Action item:
In the listing below, start your output at the line with "if !s.canGo q then none" and end it after the line with "rel fence is a", copying every line exactly.

+++ Task data +++

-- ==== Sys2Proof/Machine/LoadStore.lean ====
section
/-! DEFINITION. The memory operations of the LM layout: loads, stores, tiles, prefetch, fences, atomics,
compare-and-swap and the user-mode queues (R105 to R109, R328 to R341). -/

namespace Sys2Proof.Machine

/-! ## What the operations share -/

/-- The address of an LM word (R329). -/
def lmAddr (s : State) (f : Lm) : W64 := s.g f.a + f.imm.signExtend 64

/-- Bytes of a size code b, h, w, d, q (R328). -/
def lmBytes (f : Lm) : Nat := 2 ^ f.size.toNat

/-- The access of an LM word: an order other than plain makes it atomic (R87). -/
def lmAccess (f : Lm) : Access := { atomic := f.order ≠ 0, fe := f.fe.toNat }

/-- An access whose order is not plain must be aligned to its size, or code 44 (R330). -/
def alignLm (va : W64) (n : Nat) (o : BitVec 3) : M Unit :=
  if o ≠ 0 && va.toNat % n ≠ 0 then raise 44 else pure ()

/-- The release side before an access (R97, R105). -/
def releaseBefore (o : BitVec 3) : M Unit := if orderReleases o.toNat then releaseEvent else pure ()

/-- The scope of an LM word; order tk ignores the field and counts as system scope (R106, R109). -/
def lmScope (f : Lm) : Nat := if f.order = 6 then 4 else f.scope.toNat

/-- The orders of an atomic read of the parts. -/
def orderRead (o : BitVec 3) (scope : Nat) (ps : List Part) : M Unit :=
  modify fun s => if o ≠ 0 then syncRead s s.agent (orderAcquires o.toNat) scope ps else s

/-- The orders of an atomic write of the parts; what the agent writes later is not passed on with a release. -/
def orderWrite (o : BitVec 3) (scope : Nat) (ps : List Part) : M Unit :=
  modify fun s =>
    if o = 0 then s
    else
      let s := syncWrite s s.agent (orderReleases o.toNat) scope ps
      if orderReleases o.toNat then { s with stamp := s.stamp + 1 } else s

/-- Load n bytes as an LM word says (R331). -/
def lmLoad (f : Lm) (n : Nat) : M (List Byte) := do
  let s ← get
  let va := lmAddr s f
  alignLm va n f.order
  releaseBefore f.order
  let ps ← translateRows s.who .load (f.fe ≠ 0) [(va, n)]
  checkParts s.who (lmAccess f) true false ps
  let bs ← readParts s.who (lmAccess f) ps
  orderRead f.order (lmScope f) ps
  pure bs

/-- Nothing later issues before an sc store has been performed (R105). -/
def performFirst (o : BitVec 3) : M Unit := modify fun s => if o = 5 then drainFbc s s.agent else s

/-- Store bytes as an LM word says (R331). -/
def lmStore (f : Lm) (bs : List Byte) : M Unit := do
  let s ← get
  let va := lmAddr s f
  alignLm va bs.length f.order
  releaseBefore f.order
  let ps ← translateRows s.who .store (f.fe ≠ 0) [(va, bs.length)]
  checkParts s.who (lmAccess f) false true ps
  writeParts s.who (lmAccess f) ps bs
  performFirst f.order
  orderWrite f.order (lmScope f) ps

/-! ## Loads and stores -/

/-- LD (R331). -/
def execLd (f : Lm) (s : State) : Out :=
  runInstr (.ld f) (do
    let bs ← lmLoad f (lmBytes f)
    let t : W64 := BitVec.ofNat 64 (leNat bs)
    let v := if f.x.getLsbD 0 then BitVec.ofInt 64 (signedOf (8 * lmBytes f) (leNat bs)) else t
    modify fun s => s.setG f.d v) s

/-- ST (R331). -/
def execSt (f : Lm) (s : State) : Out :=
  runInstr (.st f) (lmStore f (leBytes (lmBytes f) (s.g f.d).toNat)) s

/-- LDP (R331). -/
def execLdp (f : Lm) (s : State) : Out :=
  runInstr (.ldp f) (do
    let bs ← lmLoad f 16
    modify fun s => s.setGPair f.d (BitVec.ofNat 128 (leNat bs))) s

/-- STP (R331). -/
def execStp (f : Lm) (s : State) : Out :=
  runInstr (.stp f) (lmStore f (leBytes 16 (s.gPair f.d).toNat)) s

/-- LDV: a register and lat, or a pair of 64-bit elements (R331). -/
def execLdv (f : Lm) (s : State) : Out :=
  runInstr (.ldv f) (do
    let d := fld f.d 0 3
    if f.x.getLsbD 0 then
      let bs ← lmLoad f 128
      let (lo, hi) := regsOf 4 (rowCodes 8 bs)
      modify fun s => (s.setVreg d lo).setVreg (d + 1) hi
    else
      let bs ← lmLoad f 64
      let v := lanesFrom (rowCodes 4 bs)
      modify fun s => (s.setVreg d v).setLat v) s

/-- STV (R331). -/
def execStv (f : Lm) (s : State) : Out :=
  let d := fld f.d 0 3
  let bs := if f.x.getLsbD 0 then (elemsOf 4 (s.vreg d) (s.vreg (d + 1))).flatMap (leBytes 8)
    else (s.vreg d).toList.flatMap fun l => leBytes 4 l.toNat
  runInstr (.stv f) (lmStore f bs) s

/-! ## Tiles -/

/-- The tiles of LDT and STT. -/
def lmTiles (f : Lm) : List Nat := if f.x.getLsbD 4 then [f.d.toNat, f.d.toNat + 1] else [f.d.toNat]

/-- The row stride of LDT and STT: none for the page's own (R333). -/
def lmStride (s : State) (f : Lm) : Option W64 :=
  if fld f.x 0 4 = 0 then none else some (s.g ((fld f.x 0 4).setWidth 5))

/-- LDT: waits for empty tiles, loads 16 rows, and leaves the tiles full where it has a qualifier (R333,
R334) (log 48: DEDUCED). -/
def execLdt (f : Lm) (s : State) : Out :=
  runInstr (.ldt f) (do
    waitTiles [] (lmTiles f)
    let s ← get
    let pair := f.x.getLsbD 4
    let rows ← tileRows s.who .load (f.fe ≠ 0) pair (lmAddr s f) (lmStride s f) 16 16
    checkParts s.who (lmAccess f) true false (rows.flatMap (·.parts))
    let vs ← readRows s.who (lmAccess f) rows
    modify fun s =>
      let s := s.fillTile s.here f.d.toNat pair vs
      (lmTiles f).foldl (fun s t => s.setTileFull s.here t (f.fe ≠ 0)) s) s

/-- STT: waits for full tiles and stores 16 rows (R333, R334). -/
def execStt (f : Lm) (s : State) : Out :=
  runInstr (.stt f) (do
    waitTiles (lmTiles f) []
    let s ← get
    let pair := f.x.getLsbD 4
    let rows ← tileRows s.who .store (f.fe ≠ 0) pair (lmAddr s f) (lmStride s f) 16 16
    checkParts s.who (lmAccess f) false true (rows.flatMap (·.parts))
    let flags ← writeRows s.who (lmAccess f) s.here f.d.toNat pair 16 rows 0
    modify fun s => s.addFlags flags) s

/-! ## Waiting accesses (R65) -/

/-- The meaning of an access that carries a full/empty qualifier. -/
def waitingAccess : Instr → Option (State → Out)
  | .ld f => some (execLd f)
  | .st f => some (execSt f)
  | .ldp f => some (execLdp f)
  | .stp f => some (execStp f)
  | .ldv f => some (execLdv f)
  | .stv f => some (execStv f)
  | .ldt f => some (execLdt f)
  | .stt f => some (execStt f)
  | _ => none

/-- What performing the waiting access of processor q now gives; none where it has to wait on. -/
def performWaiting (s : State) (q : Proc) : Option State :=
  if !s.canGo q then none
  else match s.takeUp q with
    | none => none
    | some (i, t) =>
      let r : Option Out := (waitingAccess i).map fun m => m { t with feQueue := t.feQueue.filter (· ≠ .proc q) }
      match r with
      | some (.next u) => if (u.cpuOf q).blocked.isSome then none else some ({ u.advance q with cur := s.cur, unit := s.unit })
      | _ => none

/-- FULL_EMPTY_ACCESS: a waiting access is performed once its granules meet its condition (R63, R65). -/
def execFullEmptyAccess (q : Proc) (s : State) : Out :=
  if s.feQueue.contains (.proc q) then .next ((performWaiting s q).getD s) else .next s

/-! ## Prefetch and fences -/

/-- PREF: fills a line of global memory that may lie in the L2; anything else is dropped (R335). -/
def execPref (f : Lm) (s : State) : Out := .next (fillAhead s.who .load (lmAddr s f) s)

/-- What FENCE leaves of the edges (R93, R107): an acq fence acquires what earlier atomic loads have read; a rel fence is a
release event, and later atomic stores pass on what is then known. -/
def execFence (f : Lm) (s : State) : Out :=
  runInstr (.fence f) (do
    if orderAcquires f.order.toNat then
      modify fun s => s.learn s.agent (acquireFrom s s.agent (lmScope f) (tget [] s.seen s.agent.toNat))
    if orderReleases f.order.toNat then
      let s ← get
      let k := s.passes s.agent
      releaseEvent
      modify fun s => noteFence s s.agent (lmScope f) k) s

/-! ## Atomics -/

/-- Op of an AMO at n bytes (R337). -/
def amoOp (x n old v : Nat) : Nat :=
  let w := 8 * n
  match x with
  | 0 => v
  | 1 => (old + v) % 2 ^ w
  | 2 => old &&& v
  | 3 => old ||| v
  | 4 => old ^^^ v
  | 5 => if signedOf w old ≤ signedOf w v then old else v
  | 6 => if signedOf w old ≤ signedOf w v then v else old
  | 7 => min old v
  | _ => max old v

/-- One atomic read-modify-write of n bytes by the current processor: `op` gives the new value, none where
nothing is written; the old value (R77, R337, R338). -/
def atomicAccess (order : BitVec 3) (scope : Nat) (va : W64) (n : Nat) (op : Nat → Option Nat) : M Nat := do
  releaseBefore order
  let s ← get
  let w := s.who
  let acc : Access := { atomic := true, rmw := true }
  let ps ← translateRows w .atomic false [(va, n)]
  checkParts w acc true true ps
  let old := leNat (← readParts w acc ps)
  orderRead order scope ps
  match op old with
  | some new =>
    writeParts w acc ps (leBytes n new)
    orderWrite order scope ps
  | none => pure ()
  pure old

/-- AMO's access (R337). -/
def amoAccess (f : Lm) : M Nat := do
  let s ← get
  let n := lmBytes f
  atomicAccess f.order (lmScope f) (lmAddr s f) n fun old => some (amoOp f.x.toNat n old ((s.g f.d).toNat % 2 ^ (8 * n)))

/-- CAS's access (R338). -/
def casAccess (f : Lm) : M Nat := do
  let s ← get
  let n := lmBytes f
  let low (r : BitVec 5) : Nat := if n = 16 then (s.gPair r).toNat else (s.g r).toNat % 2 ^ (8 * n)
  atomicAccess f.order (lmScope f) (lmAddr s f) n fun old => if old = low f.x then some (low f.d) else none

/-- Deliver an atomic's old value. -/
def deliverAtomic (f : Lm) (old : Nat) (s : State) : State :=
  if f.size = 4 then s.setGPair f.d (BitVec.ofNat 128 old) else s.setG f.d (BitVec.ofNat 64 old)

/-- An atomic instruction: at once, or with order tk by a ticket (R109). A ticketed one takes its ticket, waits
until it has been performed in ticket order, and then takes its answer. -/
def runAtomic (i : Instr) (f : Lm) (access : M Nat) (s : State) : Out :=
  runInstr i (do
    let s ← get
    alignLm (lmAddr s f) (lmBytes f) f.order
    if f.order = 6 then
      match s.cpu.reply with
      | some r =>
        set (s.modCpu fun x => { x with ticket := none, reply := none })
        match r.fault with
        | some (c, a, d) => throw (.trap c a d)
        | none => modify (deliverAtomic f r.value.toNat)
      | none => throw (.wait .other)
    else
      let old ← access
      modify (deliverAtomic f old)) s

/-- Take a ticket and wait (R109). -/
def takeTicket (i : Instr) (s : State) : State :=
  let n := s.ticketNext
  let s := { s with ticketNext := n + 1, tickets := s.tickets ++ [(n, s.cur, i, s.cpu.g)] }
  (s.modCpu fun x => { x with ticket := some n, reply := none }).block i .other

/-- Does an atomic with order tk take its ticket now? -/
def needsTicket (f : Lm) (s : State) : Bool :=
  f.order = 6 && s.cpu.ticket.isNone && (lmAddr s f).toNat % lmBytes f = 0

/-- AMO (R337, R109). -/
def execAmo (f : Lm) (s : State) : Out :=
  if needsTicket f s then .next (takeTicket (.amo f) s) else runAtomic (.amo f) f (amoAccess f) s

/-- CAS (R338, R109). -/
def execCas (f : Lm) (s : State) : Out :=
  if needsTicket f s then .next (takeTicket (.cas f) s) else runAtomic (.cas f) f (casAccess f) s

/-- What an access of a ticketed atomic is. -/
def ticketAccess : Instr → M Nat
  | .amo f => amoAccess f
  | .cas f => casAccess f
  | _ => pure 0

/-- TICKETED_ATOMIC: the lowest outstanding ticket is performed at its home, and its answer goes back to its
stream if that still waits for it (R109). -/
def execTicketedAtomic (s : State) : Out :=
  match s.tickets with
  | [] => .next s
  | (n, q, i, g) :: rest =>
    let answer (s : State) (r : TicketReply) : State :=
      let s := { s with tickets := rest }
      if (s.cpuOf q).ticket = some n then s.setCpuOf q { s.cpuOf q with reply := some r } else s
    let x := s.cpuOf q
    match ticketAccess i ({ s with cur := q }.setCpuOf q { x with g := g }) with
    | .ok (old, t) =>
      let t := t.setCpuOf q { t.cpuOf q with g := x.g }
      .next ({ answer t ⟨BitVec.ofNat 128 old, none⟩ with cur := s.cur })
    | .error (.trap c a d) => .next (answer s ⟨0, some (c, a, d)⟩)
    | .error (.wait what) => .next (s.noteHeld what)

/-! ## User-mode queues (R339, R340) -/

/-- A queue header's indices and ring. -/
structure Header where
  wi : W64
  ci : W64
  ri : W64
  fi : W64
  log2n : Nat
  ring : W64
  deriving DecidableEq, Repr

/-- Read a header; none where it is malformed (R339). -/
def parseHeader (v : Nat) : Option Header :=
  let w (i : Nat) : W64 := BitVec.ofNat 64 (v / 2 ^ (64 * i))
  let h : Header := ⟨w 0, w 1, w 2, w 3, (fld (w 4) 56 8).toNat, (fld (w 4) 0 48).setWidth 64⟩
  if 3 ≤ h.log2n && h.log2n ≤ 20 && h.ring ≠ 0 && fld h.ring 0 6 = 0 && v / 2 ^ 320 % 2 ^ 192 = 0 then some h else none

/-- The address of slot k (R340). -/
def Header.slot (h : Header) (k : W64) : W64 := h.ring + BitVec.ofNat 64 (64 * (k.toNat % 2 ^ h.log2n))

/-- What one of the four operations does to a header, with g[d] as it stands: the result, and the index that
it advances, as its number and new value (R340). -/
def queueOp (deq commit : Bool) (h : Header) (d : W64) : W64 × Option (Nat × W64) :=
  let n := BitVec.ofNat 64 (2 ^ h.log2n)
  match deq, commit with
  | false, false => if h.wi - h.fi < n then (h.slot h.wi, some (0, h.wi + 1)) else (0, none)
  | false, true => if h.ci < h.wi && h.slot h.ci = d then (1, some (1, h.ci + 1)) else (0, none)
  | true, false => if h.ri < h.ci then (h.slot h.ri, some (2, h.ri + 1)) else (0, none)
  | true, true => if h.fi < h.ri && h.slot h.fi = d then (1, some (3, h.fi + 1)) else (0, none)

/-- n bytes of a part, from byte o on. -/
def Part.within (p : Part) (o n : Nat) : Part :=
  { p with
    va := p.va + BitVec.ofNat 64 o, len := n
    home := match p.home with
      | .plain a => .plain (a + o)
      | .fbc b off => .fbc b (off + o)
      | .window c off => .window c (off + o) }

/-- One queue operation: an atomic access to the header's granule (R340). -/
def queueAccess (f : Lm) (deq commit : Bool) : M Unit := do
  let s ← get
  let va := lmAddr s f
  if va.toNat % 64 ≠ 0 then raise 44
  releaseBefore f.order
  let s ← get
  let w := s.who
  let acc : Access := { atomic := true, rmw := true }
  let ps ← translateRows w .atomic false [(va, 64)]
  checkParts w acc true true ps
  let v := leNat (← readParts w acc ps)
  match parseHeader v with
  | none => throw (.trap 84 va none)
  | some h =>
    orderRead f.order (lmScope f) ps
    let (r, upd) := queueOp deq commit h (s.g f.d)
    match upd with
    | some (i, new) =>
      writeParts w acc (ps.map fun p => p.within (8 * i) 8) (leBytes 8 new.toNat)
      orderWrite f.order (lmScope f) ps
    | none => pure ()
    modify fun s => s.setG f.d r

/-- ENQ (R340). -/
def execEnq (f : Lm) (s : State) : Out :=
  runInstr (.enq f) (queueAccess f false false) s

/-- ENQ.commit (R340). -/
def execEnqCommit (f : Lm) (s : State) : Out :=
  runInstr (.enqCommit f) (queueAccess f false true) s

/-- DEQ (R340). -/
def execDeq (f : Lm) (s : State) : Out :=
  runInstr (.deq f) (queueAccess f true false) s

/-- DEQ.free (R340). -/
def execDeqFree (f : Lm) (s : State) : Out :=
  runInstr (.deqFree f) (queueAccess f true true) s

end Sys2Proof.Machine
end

+++

The completed task:
  if !s.canGo q then none
  else match s.takeUp q with
    | none => none
    | some (i, t) =>
      let r : Option Out := (waitingAccess i).map fun m => m { t with feQueue := t.feQueue.filter (· ≠ .proc q) }
      match r with
      | some (.next u) => if (u.cpuOf q).blocked.isSome then none else some ({ u.advance q with cur := s.cur, unit := s.unit })
      | _ => none

/-- FULL_EMPTY_ACCESS: a waiting access is performed once its granules meet its condition (R63, R65). -/
def execFullEmptyAccess (q : Proc) (s : State) : Out :=
  if s.feQueue.contains (.proc q) then .next ((performWaiting s q).getD s) else .next s

/-! ## Prefetch and fences -/

/-- PREF: fills a line of global memory that may lie in the L2; anything else is dropped (R335). -/
def execPref (f : Lm) (s : State) : Out := .next (fillAhead s.who .load (lmAddr s f) s)

/-- What FENCE leaves of the edges (R93, R107): an acq fence acquires what earlier atomic loads have read; a rel fence is a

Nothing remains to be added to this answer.